When you reach the entries below, transcribe each line word for word.

_ _ _ _ _

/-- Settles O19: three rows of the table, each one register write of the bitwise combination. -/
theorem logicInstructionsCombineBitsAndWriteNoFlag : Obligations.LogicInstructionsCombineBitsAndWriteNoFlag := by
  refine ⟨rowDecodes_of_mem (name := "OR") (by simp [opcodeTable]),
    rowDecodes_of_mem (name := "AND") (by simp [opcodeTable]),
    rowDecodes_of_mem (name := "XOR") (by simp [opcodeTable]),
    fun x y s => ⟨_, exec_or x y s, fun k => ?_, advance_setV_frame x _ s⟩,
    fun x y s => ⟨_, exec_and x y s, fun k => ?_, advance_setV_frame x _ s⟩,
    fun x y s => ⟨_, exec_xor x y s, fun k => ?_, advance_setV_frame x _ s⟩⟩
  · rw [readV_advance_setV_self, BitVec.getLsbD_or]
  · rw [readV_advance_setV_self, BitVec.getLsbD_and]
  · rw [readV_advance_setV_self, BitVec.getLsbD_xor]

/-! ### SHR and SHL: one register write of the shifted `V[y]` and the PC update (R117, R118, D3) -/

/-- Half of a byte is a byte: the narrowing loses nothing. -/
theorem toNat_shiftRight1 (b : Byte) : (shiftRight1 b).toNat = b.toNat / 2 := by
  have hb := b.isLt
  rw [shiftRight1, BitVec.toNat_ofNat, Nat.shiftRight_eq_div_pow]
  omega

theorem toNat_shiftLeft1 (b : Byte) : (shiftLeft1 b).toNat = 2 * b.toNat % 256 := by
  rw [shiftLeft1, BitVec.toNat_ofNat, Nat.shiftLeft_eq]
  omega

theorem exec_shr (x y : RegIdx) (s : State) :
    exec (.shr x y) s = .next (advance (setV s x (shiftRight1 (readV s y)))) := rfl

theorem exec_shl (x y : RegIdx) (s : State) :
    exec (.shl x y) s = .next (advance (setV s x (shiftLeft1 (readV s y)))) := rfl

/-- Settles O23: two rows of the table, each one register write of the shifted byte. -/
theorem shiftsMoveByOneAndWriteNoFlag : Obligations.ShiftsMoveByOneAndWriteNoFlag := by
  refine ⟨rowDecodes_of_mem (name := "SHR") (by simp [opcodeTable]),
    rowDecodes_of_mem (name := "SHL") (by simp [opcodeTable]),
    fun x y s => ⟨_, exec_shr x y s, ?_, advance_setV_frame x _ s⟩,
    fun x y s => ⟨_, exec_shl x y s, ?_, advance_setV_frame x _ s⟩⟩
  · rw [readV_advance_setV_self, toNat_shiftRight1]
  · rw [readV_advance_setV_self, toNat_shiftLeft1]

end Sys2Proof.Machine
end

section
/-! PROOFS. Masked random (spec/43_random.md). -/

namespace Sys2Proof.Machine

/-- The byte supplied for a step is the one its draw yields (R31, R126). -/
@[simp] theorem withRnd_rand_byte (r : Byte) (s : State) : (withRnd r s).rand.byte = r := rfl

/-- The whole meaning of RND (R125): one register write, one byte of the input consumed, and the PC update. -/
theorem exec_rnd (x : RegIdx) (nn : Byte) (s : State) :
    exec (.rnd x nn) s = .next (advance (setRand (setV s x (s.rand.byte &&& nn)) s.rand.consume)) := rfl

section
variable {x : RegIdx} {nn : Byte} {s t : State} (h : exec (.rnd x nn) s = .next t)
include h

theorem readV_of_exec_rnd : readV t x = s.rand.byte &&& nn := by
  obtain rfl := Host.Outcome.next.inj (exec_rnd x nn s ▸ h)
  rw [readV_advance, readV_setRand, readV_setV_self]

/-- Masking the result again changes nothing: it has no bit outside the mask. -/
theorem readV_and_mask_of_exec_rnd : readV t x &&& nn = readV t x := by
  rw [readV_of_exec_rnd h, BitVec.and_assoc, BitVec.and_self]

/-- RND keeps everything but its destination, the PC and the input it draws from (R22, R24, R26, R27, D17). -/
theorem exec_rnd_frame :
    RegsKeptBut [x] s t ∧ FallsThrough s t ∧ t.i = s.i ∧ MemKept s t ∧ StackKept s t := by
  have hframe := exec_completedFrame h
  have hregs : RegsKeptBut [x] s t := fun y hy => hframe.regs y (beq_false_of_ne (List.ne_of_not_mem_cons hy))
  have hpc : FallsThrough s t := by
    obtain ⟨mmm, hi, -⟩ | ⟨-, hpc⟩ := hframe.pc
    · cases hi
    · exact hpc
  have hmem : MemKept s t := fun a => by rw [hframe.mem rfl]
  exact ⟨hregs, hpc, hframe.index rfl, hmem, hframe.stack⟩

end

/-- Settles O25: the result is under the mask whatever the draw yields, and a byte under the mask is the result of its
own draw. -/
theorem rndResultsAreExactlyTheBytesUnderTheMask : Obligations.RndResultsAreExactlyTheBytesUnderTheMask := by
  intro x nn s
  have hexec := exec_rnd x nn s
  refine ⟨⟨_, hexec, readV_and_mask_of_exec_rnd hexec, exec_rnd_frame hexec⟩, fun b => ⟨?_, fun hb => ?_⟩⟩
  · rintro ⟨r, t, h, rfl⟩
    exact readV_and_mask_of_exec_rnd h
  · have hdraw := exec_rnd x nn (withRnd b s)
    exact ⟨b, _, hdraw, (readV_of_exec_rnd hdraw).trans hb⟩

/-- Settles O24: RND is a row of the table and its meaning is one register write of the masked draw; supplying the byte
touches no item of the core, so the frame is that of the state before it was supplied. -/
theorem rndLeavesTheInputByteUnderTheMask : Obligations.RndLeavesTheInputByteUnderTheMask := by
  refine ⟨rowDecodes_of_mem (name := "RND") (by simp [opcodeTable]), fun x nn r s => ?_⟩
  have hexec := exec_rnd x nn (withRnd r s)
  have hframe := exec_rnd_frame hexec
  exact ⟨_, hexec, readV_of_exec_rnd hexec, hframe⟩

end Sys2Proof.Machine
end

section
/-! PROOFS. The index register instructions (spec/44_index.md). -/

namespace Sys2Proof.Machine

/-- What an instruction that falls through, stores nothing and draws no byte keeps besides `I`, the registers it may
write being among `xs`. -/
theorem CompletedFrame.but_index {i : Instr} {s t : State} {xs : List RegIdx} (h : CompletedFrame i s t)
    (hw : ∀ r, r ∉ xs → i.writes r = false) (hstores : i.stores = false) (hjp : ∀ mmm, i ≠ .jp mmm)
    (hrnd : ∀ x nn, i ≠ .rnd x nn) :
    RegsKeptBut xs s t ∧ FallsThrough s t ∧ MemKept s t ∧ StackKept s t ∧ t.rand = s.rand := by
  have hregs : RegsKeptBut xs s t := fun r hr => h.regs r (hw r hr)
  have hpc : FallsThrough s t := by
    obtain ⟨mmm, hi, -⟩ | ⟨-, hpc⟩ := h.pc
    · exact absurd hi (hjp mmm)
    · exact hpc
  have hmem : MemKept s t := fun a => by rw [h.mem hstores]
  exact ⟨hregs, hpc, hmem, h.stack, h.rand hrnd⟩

_ _ _ _ _

### Finished exercise
/-- Settles O19: three rows of the table, each one register write of the bitwise combination. -/
theorem logicInstructionsCombineBitsAndWriteNoFlag : Obligations.LogicInstructionsCombineBitsAndWriteNoFlag := by
  refine ⟨rowDecodes_of_mem (name := "OR") (by simp [opcodeTable]),
    rowDecodes_of_mem (name := "AND") (by simp [opcodeTable]),
    rowDecodes_of_mem (name := "XOR") (by simp [opcodeTable]),
    fun x y s => ⟨_, exec_or x y s, fun k => ?_, advance_setV_frame x _ s⟩,
    fun x y s => ⟨_, exec_and x y s, fun k => ?_, advance_setV_frame x _ s⟩,
    fun x y s => ⟨_, exec_xor x y s, fun k => ?_, advance_setV_frame x _ s⟩⟩
  · rw [readV_advance_setV_self, BitVec.getLsbD_or]
  · rw [readV_advance_setV_self, BitVec.getLsbD_and]
  · rw [readV_advance_setV_self, BitVec.getLsbD_xor]

/-! ### SHR and SHL: one register write of the shifted `V[y]` and the PC update (R117, R118, D3) -/

/-- Half of a byte is a byte: the narrowing loses nothing. -/
theorem toNat_shiftRight1 (b : Byte) : (shiftRight1 b).toNat = b.toNat / 2 := by
  have hb := b.isLt
  rw [shiftRight1, BitVec.toNat_ofNat, Nat.shiftRight_eq_div_pow]
  omega

theorem toNat_shiftLeft1 (b : Byte) : (shiftLeft1 b).toNat = 2 * b.toNat % 256 := by
  rw [shiftLeft1, BitVec.toNat_ofNat, Nat.shiftLeft_eq]
  omega

theorem exec_shr (x y : RegIdx) (s : State) :
    exec (.shr x y) s = .next (advance (setV s x (shiftRight1 (readV s y)))) := rfl

theorem exec_shl (x y : RegIdx) (s : State) :
    exec (.shl x y) s = .next (advance (setV s x (shiftLeft1 (readV s y)))) := rfl

/-- Settles O23: two rows of the table, each one register write of the shifted byte. -/
theorem shiftsMoveByOneAndWriteNoFlag : Obligations.ShiftsMoveByOneAndWriteNoFlag := by
  refine ⟨rowDecodes_of_mem (name := "SHR") (by simp [opcodeTable]),
    rowDecodes_of_mem (name := "SHL") (by simp [opcodeTable]),
    fun x y s => ⟨_, exec_shr x y s, ?_, advance_setV_frame x _ s⟩,
    fun x y s => ⟨_, exec_shl x y s, ?_, advance_setV_frame x _ s⟩⟩
  · rw [readV_advance_setV_self, toNat_shiftRight1]
  · rw [readV_advance_setV_self, toNat_shiftLeft1]

end Sys2Proof.Machine
end

section
/-! PROOFS. Masked random (spec/43_random.md). -/

namespace Sys2Proof.Machine

/-- The byte supplied for a step is the one its draw yields (R31, R126). -/
@[simp] theorem withRnd_rand_byte (r : Byte) (s : State) : (withRnd r s).rand.byte = r := rfl

/-- The whole meaning of RND (R125): one register write, one byte of the input consumed, and the PC update. -/
theorem exec_rnd (x : RegIdx) (nn : Byte) (s : State) :
    exec (.rnd x nn) s = .next (advance (setRand (setV s x (s.rand.byte &&& nn)) s.rand.consume)) := rfl

section
variable {x : RegIdx} {nn : Byte} {s t : State} (h : exec (.rnd x nn) s = .next t)
include h

theorem readV_of_exec_rnd : readV t x = s.rand.byte &&& nn := by
  obtain rfl := Host.Outcome.next.inj (exec_rnd x nn s ▸ h)
  rw [readV_advance, readV_setRand, readV_setV_self]

/-- Masking the result again changes nothing: it has no bit outside the mask. -/
theorem readV_and_mask_of_exec_rnd : readV t x &&& nn = readV t x := by
  rw [readV_of_exec_rnd h, BitVec.and_assoc, BitVec.and_self]

/-- RND keeps everything but its destination, the PC and the input it draws from (R22, R24, R26, R27, D17). -/
theorem exec_rnd_frame :
    RegsKeptBut [x] s t ∧ FallsThrough s t ∧ t.i = s.i ∧ MemKept s t ∧ StackKept s t := by
  have hframe := exec_completedFrame h
  have hregs : RegsKeptBut [x] s t := fun y hy => hframe.regs y (beq_false_of_ne (List.ne_of_not_mem_cons hy))
  have hpc : FallsThrough s t := by
    obtain ⟨mmm, hi, -⟩ | ⟨-, hpc⟩ := hframe.pc
    · cases hi
    · exact hpc
  have hmem : MemKept s t := fun a => by rw [hframe.mem rfl]
  exact ⟨hregs, hpc, hframe.index rfl, hmem, hframe.stack⟩

end

/-- Settles O25: the result is under the mask whatever the draw yields, and a byte under the mask is the result of its
own draw. -/
theorem rndResultsAreExactlyTheBytesUnderTheMask : Obligations.RndResultsAreExactlyTheBytesUnderTheMask := by
  intro x nn s
  have hexec := exec_rnd x nn s
  refine ⟨⟨_, hexec, readV_and_mask_of_exec_rnd hexec, exec_rnd_frame hexec⟩, fun b => ⟨?_, fun hb => ?_⟩⟩
  · rintro ⟨r, t, h, rfl⟩
    exact readV_and_mask_of_exec_rnd h
  · have hdraw := exec_rnd x nn (withRnd b s)
    exact ⟨b, _, hdraw, (readV_of_exec_rnd hdraw).trans hb⟩

/-- Settles O24: RND is a row of the table and its meaning is one register write of the masked draw; supplying the byte
touches no item of the core, so the frame is that of the state before it was supplied. -/
theorem rndLeavesTheInputByteUnderTheMask : Obligations.RndLeavesTheInputByteUnderTheMask := by
  refine ⟨rowDecodes_of_mem (name := "RND") (by simp [opcodeTable]), fun x nn r s => ?_⟩
  have hexec := exec_rnd x nn (withRnd r s)
  have hframe := exec_rnd_frame hexec
  exact ⟨_, hexec, readV_of_exec_rnd hexec, hframe⟩

end Sys2Proof.Machine
end

section
/-! PROOFS. The index register instructions (spec/44_index.md). -/

namespace Sys2Proof.Machine

/-- What an instruction that falls through, stores nothing and draws no byte keeps besides `I`, the registers it may
write being among `xs`. -/
theorem CompletedFrame.but_index {i : Instr} {s t : State} {xs : List RegIdx} (h : CompletedFrame i s t)
    (hw : ∀ r, r ∉ xs → i.writes r = false) (hstores : i.stores = false) (hjp : ∀ mmm, i ≠ .jp mmm)
    (hrnd : ∀ x nn, i ≠ .rnd x nn) :
    RegsKeptBut xs s t ∧ FallsThrough s t ∧ MemKept s t ∧ StackKept s t ∧ t.rand = s.rand := by
  have hregs : RegsKeptBut xs s t := fun r hr => h.regs r (hw r hr)
  have hpc : FallsThrough s t := by
    obtain ⟨mmm, hi, -⟩ | ⟨-, hpc⟩ := h.pc
    · exact absurd hi (hjp mmm)
    · exact hpc
  have hmem : MemKept s t := fun a => by rw [h.mem hstores]
  exact ⟨hregs, hpc, hmem, h.stack, h.rand hrnd⟩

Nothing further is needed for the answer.